*** Material for this exercise ***
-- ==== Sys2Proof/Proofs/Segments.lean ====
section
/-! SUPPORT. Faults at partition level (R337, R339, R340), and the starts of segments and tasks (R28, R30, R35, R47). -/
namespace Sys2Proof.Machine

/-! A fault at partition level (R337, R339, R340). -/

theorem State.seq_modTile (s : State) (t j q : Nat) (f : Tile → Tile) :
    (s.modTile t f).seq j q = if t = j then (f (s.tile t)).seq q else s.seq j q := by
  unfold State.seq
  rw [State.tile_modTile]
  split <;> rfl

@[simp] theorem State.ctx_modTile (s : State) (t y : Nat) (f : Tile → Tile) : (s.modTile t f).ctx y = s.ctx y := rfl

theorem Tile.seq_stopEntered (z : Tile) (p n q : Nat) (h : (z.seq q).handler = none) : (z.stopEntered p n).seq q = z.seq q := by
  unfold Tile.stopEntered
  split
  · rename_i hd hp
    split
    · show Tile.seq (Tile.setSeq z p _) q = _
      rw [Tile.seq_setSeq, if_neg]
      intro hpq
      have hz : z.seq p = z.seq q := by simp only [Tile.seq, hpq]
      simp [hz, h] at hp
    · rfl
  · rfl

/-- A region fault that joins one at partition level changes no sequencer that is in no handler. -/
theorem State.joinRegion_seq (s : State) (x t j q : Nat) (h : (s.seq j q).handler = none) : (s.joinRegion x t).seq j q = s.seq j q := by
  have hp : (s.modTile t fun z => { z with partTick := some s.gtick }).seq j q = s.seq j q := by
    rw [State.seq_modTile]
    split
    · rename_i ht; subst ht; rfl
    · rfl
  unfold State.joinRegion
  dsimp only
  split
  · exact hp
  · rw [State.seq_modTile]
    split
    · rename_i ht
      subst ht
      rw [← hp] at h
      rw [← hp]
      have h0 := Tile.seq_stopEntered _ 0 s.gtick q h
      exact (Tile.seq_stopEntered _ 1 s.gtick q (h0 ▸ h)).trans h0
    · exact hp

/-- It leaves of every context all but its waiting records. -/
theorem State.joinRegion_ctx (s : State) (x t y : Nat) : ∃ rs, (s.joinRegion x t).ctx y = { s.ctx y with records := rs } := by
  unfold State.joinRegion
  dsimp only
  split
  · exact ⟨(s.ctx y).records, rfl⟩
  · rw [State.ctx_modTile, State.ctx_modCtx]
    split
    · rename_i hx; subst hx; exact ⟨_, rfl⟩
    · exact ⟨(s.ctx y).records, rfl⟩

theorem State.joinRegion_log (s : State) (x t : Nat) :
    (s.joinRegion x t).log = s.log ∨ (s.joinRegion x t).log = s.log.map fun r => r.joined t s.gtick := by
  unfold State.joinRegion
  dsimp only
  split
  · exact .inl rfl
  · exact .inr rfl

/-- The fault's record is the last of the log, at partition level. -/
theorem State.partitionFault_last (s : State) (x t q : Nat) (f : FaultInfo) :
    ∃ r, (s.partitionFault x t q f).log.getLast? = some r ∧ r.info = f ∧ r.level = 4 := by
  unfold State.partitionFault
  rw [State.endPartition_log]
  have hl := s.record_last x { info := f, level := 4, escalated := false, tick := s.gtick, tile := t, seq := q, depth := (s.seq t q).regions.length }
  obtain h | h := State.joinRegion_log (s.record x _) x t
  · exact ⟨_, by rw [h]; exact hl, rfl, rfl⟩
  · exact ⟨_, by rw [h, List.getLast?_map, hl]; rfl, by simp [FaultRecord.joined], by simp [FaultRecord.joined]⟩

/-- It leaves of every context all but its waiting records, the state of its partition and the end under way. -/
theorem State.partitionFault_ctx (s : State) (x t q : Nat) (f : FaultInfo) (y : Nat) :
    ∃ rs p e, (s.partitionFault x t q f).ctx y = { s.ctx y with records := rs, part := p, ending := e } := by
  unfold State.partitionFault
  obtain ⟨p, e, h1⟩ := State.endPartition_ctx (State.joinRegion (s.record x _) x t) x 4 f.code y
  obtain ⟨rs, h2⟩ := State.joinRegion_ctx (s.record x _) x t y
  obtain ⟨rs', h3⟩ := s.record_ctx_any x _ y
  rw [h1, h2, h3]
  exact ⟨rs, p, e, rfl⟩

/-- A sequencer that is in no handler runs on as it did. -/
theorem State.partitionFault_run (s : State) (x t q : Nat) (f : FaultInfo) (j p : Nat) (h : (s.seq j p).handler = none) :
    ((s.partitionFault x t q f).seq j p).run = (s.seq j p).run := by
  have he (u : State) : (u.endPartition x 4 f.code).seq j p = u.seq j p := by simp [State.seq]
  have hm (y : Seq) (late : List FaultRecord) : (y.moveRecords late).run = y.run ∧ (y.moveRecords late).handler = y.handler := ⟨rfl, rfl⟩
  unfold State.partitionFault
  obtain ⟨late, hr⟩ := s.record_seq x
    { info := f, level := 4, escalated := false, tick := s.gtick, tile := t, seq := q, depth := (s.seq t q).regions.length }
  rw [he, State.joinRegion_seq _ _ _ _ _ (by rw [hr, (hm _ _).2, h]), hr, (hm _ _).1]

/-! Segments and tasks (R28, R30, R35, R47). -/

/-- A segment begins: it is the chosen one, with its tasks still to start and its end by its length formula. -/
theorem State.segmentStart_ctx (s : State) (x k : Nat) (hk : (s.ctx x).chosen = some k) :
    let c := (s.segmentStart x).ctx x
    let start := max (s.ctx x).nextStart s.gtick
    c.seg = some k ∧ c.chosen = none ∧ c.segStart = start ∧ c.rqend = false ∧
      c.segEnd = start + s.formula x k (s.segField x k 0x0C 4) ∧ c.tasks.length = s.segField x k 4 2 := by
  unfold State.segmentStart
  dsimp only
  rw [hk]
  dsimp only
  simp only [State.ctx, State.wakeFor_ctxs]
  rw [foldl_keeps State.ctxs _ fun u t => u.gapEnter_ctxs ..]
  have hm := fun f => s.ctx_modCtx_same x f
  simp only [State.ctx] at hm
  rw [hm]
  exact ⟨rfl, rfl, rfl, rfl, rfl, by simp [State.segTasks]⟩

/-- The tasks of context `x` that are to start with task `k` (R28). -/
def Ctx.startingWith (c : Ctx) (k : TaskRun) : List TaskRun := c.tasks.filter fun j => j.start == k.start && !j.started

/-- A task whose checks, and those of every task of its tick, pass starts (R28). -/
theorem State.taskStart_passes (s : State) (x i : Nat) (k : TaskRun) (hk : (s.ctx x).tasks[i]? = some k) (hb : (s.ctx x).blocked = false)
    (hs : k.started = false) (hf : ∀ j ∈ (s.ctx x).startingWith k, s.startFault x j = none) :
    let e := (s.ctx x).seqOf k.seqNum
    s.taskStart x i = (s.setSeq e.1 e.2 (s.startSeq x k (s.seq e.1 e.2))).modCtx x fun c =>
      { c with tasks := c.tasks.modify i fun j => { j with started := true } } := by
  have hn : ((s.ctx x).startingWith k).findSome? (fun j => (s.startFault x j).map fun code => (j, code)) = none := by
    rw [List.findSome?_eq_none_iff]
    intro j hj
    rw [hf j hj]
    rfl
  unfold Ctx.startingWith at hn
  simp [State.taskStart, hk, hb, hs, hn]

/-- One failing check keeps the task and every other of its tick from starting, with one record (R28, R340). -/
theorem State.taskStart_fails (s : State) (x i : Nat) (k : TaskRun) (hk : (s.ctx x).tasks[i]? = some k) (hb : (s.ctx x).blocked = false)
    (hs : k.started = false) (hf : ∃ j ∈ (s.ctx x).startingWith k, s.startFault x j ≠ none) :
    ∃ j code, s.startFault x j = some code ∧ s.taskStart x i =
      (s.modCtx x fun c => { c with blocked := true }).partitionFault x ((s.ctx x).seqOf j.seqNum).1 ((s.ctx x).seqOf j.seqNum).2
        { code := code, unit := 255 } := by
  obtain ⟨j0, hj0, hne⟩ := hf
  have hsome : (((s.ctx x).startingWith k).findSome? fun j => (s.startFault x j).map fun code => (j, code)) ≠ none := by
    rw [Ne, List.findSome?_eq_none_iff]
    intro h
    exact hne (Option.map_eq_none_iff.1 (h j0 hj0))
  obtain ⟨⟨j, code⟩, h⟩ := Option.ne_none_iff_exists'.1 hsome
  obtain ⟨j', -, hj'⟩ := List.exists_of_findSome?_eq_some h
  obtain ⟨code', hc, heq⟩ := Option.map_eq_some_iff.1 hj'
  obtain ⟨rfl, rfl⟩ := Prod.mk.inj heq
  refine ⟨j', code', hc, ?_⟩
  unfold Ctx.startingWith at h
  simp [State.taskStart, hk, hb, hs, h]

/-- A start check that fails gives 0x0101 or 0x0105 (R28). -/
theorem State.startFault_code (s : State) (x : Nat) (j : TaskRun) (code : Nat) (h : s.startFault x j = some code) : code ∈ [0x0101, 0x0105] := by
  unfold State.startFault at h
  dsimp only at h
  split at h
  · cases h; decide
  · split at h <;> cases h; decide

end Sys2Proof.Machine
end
*** End of Material for this exercise ***
Please report every line in the entries above that holds the string "regions".

  have hl := s.record_last x { info := f, level := 4, escalated := false, tick := s.gtick, tile := t, seq := q, depth := (s.seq t q).regions.length }
    { info := f, level := 4, escalated := false, tick := s.gtick, tile := t, seq := q, depth := (s.seq t q).regions.length }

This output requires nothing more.